-- ==== Sys2Proof/Laws/Calm.lean ====
section
/-! SUPPORT. The calm updates: what no command but a transaction, a reset or a fault control does to the client ports,
the strap, the controls of the fault banks and the size of the table. Every operation of the timelines, of touch and of
the contract manager is one. -/

namespace Sys2Proof.Machine

/-- A calm update: ports change in their notice sets alone; strap, table size, bank controls and inject enable stand; a
count below its threshold stays so; a lawful contact table stays so. -/
structure Part.Calm (b b' : Part) : Prop where
  strap : b'.strap = b.strap
  size : b'.table.length = b.table.length
  ports : ∀ p, (b'.port p).SameButNotices (b.port p)
  controls : ∀ k, (b'.bank k).enabled = (b.bank k).enabled ∧ (b'.bank k).mask = (b.bank k).mask ∧
    (b'.bank k).threshold = (b.bank k).threshold
  counts : ∀ k, (b.bank k).count < (b.bank k).threshold → (b'.bank k).count < (b'.bank k).threshold
  injectEnable : b'.faults.injectEnable = b.faults.injectEnable
  contacts : b.ContactsLawful → b'.ContactsLawful

namespace Part.Calm

theorem refl (b : Part) : Calm b b :=
  ⟨rfl, rfl, fun _ => rfl, fun _ => ⟨rfl, rfl, rfl⟩, fun _ h => h, rfl, id⟩

theorem trans {a b c : Part} (h₁ : Calm a b) (h₂ : Calm b c) : Calm a c where
  strap := h₂.strap.trans h₁.strap
  size := h₂.size.trans h₁.size
  ports p := (h₁.ports p).trans (h₂.ports p)
  controls k :=
    ⟨(h₂.controls k).1.trans (h₁.controls k).1, (h₂.controls k).2.1.trans (h₁.controls k).2.1,
      (h₂.controls k).2.2.trans (h₁.controls k).2.2⟩
  counts k h := h₂.counts k (h₁.counts k h)
  injectEnable := h₂.injectEnable.trans h₁.injectEnable
  contacts h := h₂.contacts (h₁.contacts h)

theorem ite {c : Prop} {_ : Decidable c} {a b b' : Part} (h : Calm a b) (h' : Calm a b') :
    Calm a (if c then b else b') := by split <;> assumption

theorem foldl {α : Type} {f : Part → α → Part} (hf : ∀ b x, Calm b (f b x)) :
    ∀ (xs : List α) (b : Part), Calm b (xs.foldl f b)
  | [], b => refl b
  | x :: xs, b => (hf b x).trans (foldl hf xs (f b x))

/-- What writes neither ports, strap, table, faults nor touch is calm. -/
theorem of_eq {b b' : Part} (hp : b'.ports = b.ports) (hs : b'.strap = b.strap) (ht : b'.table = b.table)
    (hf : b'.faults = b.faults) (hx : b'.touch = b.touch) : Calm b b' where
  strap := hs
  size := by rw [ht]
  ports p := by simp [Part.port, hp, ClientPort.SameButNotices.refl]
  controls k := by simp [Part.bank, hf]
  counts k h := by simpa [Part.bank, hf] using h
  injectEnable := by rw [hf]
  contacts h := by unfold Part.ContactsLawful at *; rw [hx]; exact h

/-- An update of touch that keeps the contact table's law is calm. -/
theorem modTouch (b : Part) (f : Touch → Touch) (h : ∀ t, contactsLawful t.contacts → contactsLawful (f t).contacts) :
    Calm b (b.modTouch f) :=
  ⟨rfl, rfl, fun _ => rfl, fun _ => ⟨rfl, rfl, rfl⟩, fun _ h => h, rfl, fun hc => h b.touch hc⟩

end Part.Calm

theorem Part.Quiet.calm {b b' : Part} (h : Quiet b b') : Calm b b' :=
  ⟨h.strap, h.size, h.ports, h.controls, h.counts, h.injectEnable, h.contactsLawful⟩

variable (b : Part)

/-! ### Links and engines -/

theorem Part.modEngine_calm (p : Panel) (f : Engine → Engine) : Calm b (b.modEngine p f) := .of_eq rfl rfl rfl rfl rfl
theorem Part.modLink_calm (p : Panel) (f : Link → Link) : Calm b (b.modLink p f) := .of_eq rfl rfl rfl rfl rfl
theorem Part.modCredit_calm (p : Panel) (f : CreditQueue → CreditQueue) : Calm b (b.modCredit p f) :=
  .of_eq rfl rfl rfl rfl rfl
theorem Part.send_calm (p : Panel) (m : LinkMessage) : Calm b (b.send p m) := .of_eq rfl rfl rfl rfl rfl
theorem Part.setOutcome_calm (p : Panel) (j : Nat) (o : EntryOutcome) : Calm b (b.setOutcome p j o) :=
  .of_eq rfl rfl rfl rfl rfl

theorem Part.enterState_calm (p : Panel) (st : PanelState) : Calm b (b.enterState p st) :=
  (b.modEngine_calm p _).trans (Part.raiseAll_quiet _ _).calm

theorem Part.applyStop_calm (p : Panel) : Calm b (b.applyStop p) := (b.send_calm p _).trans (Part.modEngine_calm _ _ _)

theorem Part.stopPanel_calm (p : Panel) (st : PanelState) : Calm b (b.stopPanel p st) :=
  ((((b.modEngine_calm p _).trans (Part.modLink_calm _ _ _)).trans (Part.modCredit_calm _ _ _)).trans
    (Part.applyStop_calm _ _)).trans (Part.enterState_calm _ _ _)

theorem Part.suspendTouch_calm (p : Panel) : Calm b (b.suspendTouch p) := by
  cases p
  · exact .refl b
  · exact (Part.Calm.modTouch b Touch.suspend fun _ _ => contactsLawful_nil).trans (Part.releaseZones_quiet _).calm

theorem Part.teardown_calm (p : Panel) (st : PanelState) : Calm b (b.teardown p st) :=
  (((b.verifyAll_quiet _).calm.trans (Part.stopPanel_calm _ _ _)).trans (Part.freeRetiring_quiet _ _).calm).trans
    (Part.suspendTouch_calm _ _)

/-! ### Slots and turns -/

theorem Part.timeoutOrder_calm (p : Panel) (o : Order) : Calm b (b.timeoutOrder p o) :=
  (((b.modLink_calm p _).trans (Part.setOutcome_calm _ _ _ _)).trans (Part.claim_quiet _ _ _).calm).trans
    (.ite (Part.claim_quiet _ _ _).calm (.refl _))

theorem Part.linkEndOfSlot_calm (p : Panel) : Calm b (b.linkEndOfSlot p) := by
  unfold Part.linkEndOfSlot
  split
  · exact .refl b
  · exact .foldl (fun b o => b.timeoutOrder_calm p o) _ b

theorem Part.issue_calm (p : Panel) (kind : OrderKind) (g slot : Nat) : Calm b (b.issue p kind g slot) :=
  (b.send_calm p _).trans (Part.modLink_calm _ _ _)

theorem Part.startBurst_calm (p : Panel) (pl : Plan) (row slot : Nat) : Calm b (b.startBurst p pl row slot) :=
  (b.send_calm p _).trans (.modTouch _ _ fun _ h => h)

theorem Part.carryOut_calm (p : Panel) (slot : Nat) : Calm b (b.carryOut p slot) := by
  unfold Part.carryOut
  split
  · exact .refl b
  · split
    · exact .refl b
    · exact (b.issue_calm _ _ _ _).trans (Part.captures_quiet _ _ _).calm
    · exact b.issue_calm _ _ _ _
    · exact b.startBurst_calm _ _ _ _
    · exact b.setOutcome_calm _ _ _
    · exact b.setOutcome_calm _ _ _
    · exact b.setOutcome_calm _ _ _

theorem Part.startSlot_calm (p : Panel) (j : Nat) : Calm b (b.startSlot p j) :=
  (b.modEngine_calm p _).trans (Part.carryOut_calm _ _ _)

theorem Touch.startFrame_contacts (t : Touch) : t.startFrame.contacts = t.contacts := rfl

theorem Touch.takeScanSet_contacts (new : RowSet) (t : Touch) : (t.takeScanSet new).contacts = t.contacts := by
  unfold Touch.takeScanSet
  split
  · rfl
  · split <;> rfl

theorem Part.rescan_calm (p : Panel) : Calm b (b.rescan p) := by
  cases p
  · exact .refl b
  · exact (b.verifyAll_quiet _).calm.trans (.modTouch _ _ fun t h => by rw [Touch.takeScanSet_contacts]; exact h)

theorem Part.buildPlan_calm (p : Panel) : Calm b (b.buildPlan p) := by
  unfold Part.buildPlan
  dsimp only
  exact (((b.claimDeferred_quiet _).trans (Part.verifyAll_quiet _ _)).trans
    (Part.claimShort_quiet _ _ _)).calm.trans (Part.modEngine_calm _ _ _)

theorem Part.frameTurn_calm (p : Panel) (first : Bool) : Calm b (b.frameTurn p first) :=
  ((((b.modEngine_calm p _).trans (Part.turnClaim_quiet _ _ _).calm).trans (Part.rescan_calm _ _)).trans
    (Part.buildPlan_calm _ _)).trans (Part.startSlot_calm _ _ _)

theorem Part.dropBurst_calm (p : Panel) : Calm b (b.dropBurst p) := by
  cases p
  · exact .refl b
  · exact .modTouch b Touch.stopBurst fun _ h => h

theorem Part.creditOldest_calm (p : Panel) : Calm b (b.creditOldest p) := by
  unfold Part.creditOldest
  split
  · exact .refl b
  · exact (Part.Calm.foldl (fun b x => (b.creditOne_quiet p _ x).calm) _ b).trans (Part.modCredit_calm _ _ _)

theorem Part.creditMany_calm (p : Panel) (k : Nat) : Calm b (b.creditMany p k) := by
  induction k generalizing b with
  | zero => exact .refl b
  | succ k ih => exact (b.creditOldest_calm p).trans (ih _)

theorem Part.creditAll_calm (p : Panel) : Calm b (b.creditAll p) := b.creditMany_calm p _

theorem Part.endSlot_calm (p : Panel) (j : Nat) : Calm b (b.endSlot p j) := by
  unfold Part.endSlot
  exact ((b.dropBurst_calm p).trans (Part.linkEndOfSlot_calm _ _)).trans
    (.ite (Part.startSlot_calm _ _ _) ((Part.creditAll_calm _ _).trans (Part.frameTurn_calm _ _ _)))

theorem Part.slotBoundary_calm (p : Panel) : Calm b (b.slotBoundary p) := by
  unfold Part.slotBoundary
  split
  · exact b.endSlot_calm p _
  · exact .refl b

theorem Part.orderTimeout_calm (p : Panel) : Calm b (b.orderTimeout p) := .ite (b.linkEndOfSlot_calm p) (.refl b)

/-! ### Events -/

theorem Part.expireStart_calm (p : Panel) : Calm b (b.expireStart p) :=
  .ite ((b.teardown_calm p _).trans (Part.claim_quiet _ _ _).calm) (.refl b)

theorem Part.takeReady_calm (p : Panel) : Calm b (b.takeReady p) :=
  .ite ((((b.creditAll_calm p).trans (Part.modEngine_calm _ _ _)).trans (Part.enterState_calm _ _ _)).trans
    (Part.frameTurn_calm _ _ _)) (.refl b)

theorem Part.takeDone_calm (p : Panel) (g : Nat) (sig : Signature) : Calm b (b.takeDone p g sig) := by
  unfold Part.takeDone
  split
  · exact ((b.modLink_calm p _).trans (Part.setOutcome_calm _ _ _ _)).trans (Part.modCredit_calm _ _ _)
  · exact .refl b

theorem Part.takeHalt_calm (p : Panel) : Calm b (b.takeHalt p) :=
  (b.modEngine_calm p _).trans (.ite (Part.teardown_calm _ _ _) (.refl _))

theorem Part.bringUp_calm (p : Panel) : Calm b (b.bringUp p) :=
  ((b.send_calm p _).trans (Part.modEngine_calm _ _ _)).trans (Part.enterState_calm _ _ _)

theorem Part.takeDown_calm (p : Panel) : Calm b (b.takeDown p) := by
  unfold Part.takeDown
  split
  · exact b.teardown_calm p _
  · exact b.teardown_calm p _
  · exact (b.applyStop_calm p).trans (Part.enterState_calm _ _ _)
  · exact .refl b

/-! ### Touch -/

theorem Part.takePeaks_calm (h : HandOver) : Calm b (b.takePeaks h) := by
  have : Calm b (b.modTouch (Touch.setContacts (updateContacts h.orderedPeaks b.touch.contacts).1)) :=
    ⟨rfl, rfl, fun _ => rfl, fun _ => ⟨rfl, rfl, rfl⟩, fun _ h => h, rfl, updateContacts_lawful _ _⟩
  exact this.trans (.foldl (fun b _ => (b.claim_quiet _ _).calm) _ _)

theorem Part.associateContacts_calm : Calm b b.associateContacts :=
  (b.verifyAll_quiet _).calm.trans (.modTouch _ _ fun _ h => Touch.associate_lawful _ _ h)

theorem Part.track_calm (h : HandOver) : Calm b (b.track h) :=
  (b.takePeaks_calm h).trans ((Part.associateContacts_calm _).trans
    ((Part.updatePresses_quiet _).calm.trans (Part.noticeContacts_quiet _ _).calm))

theorem Part.completeFrame_calm (f : TouchFrame) : Calm b (b.completeFrame f) :=
  (((Part.Calm.modTouch b (Touch.writeMap f) fun _ h => h).trans (Part.track_calm _ (b.touch.handOver f))).trans
    (.modTouch _ (Touch.drift f) fun _ h => h)).trans (.modTouch _ Touch.nextFrame fun _ h => h)

theorem Part.completeIfDone_calm : Calm b b.completeIfDone := by
  unfold Part.completeIfDone
  split
  · exact .ite (b.completeFrame_calm _) (.refl b)
  · exact .refl b

theorem Part.fileGood_calm (u : Burst) (counts : List Nat) : Calm b (b.fileGood u counts) :=
  .ite (.refl b) (.ite ((Part.Calm.modTouch b (Touch.measure u.row counts) fun _ h => h).trans (Part.completeIfDone_calm _))
    (.ite (b.claim_quiet _ _).calm
      ((Part.Calm.modTouch b (Touch.calibrate u.row counts) fun _ h => h).trans (Part.completeIfDone_calm _))))

theorem Part.fileBurst_calm (u : Burst) (counts : List Nat) : Calm b (b.fileBurst u counts) :=
  .ite ((b.setOutcome_calm _ _ _).trans (Part.claim_quiet _ _ _).calm)
    ((b.setOutcome_calm _ _ _).trans (Part.fileGood_calm _ _ _))

theorem Part.senseComplete_calm (counts : List Nat) : Calm b (b.senseComplete counts) := by
  unfold Part.senseComplete
  split
  · exact .refl b
  · rename_i u _
    exact (Part.Calm.modTouch b (Touch.endBurst u counts) fun _ h => h).trans (Part.fileBurst_calm _ _ _)

theorem Touch.recalibrate_contacts (t : Touch) : t.recalibrate.contacts = t.contacts := by
  unfold Touch.recalibrate
  dsimp only
  split <;> rfl

/-! ### Warm reset -/

theorem Part.warmResetPanel_calm (p : Panel) : Calm b (b.warmResetPanel p) :=
  .ite ((((b.stopPanel_calm p _).trans (Part.freeRetiring_quiet _ _).calm).trans (Part.suspendTouch_calm _ _)).trans
    (Part.modEngine_calm _ _ _))
    (((b.applyStop_calm p).trans (Part.modLink_calm _ _ _)).trans (Part.modEngine_calm _ _ _))

/-- Every record freed and every notice set replaced, as warm reset does last (R28, R193). -/
theorem Part.endWarmReset_calm :
    Calm b { b with
      table := freeAll b.table
      ports := b.ports.mapEach fun _ q => { q with noticeSet := NoticeSet.afterWarmReset } } :=
  ⟨rfl, by simp [freeAll], fun p => by cases p <;> rfl, fun _ => ⟨rfl, rfl, rfl⟩, fun _ h => h, rfl, id⟩

theorem Part.warmReset_calm : Calm b b.warmReset :=
  ((b.warmResetPanel_calm .cluster).trans (Part.warmResetPanel_calm _ .centre)).trans
    ((Part.Calm.modTouch _ Touch.warmReset fun _ _ => contactsLawful_nil).trans (Part.endWarmReset_calm _))

/-! ### What a calm update carries -/

namespace Part.Calm

variable {b b' : Part}

theorem tableSized (h : Calm b b') (hb : b.TableSized) : b'.TableSized := h.size.trans hb

theorem countsBelow (h : Calm b b') (hb : b.CountsBelow) : b'.CountsBelow := fun k => h.counts k (hb k)

theorem portsCoherent (h : Calm b b') (hb : b.PortsCoherent) : b'.PortsCoherent := fun p => by
  rw [h.ports p]; exact hb p

end Part.Calm

end Sys2Proof.Machine
end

Task instructions — Nothing outside this range should appear: the lines from the start of the listing through the line with "contacts : b.ContactsLawful", each reproduced exactly, both ends included.

Expected answer —
-- ==== Sys2Proof/Laws/Calm.lean ====
section
/-! SUPPORT. The calm updates: what no command but a transaction, a reset or a fault control does to the client ports,
the strap, the controls of the fault banks and the size of the table. Every operation of the timelines, of touch and of
the contract manager is one. -/

namespace Sys2Proof.Machine

/-- A calm update: ports change in their notice sets alone; strap, table size, bank controls and inject enable stand; a
count below its threshold stays so; a lawful contact table stays so. -/
structure Part.Calm (b b' : Part) : Prop where
  strap : b'.strap = b.strap
  size : b'.table.length = b.table.length
  ports : ∀ p, (b'.port p).SameButNotices (b.port p)
  controls : ∀ k, (b'.bank k).enabled = (b.bank k).enabled ∧ (b'.bank k).mask = (b.bank k).mask ∧
    (b'.bank k).threshold = (b.bank k).threshold
  counts : ∀ k, (b.bank k).count < (b.bank k).threshold → (b'.bank k).count < (b'.bank k).threshold
  injectEnable : b'.faults.injectEnable = b.faults.injectEnable
  contacts : b.ContactsLawful → b'.ContactsLawful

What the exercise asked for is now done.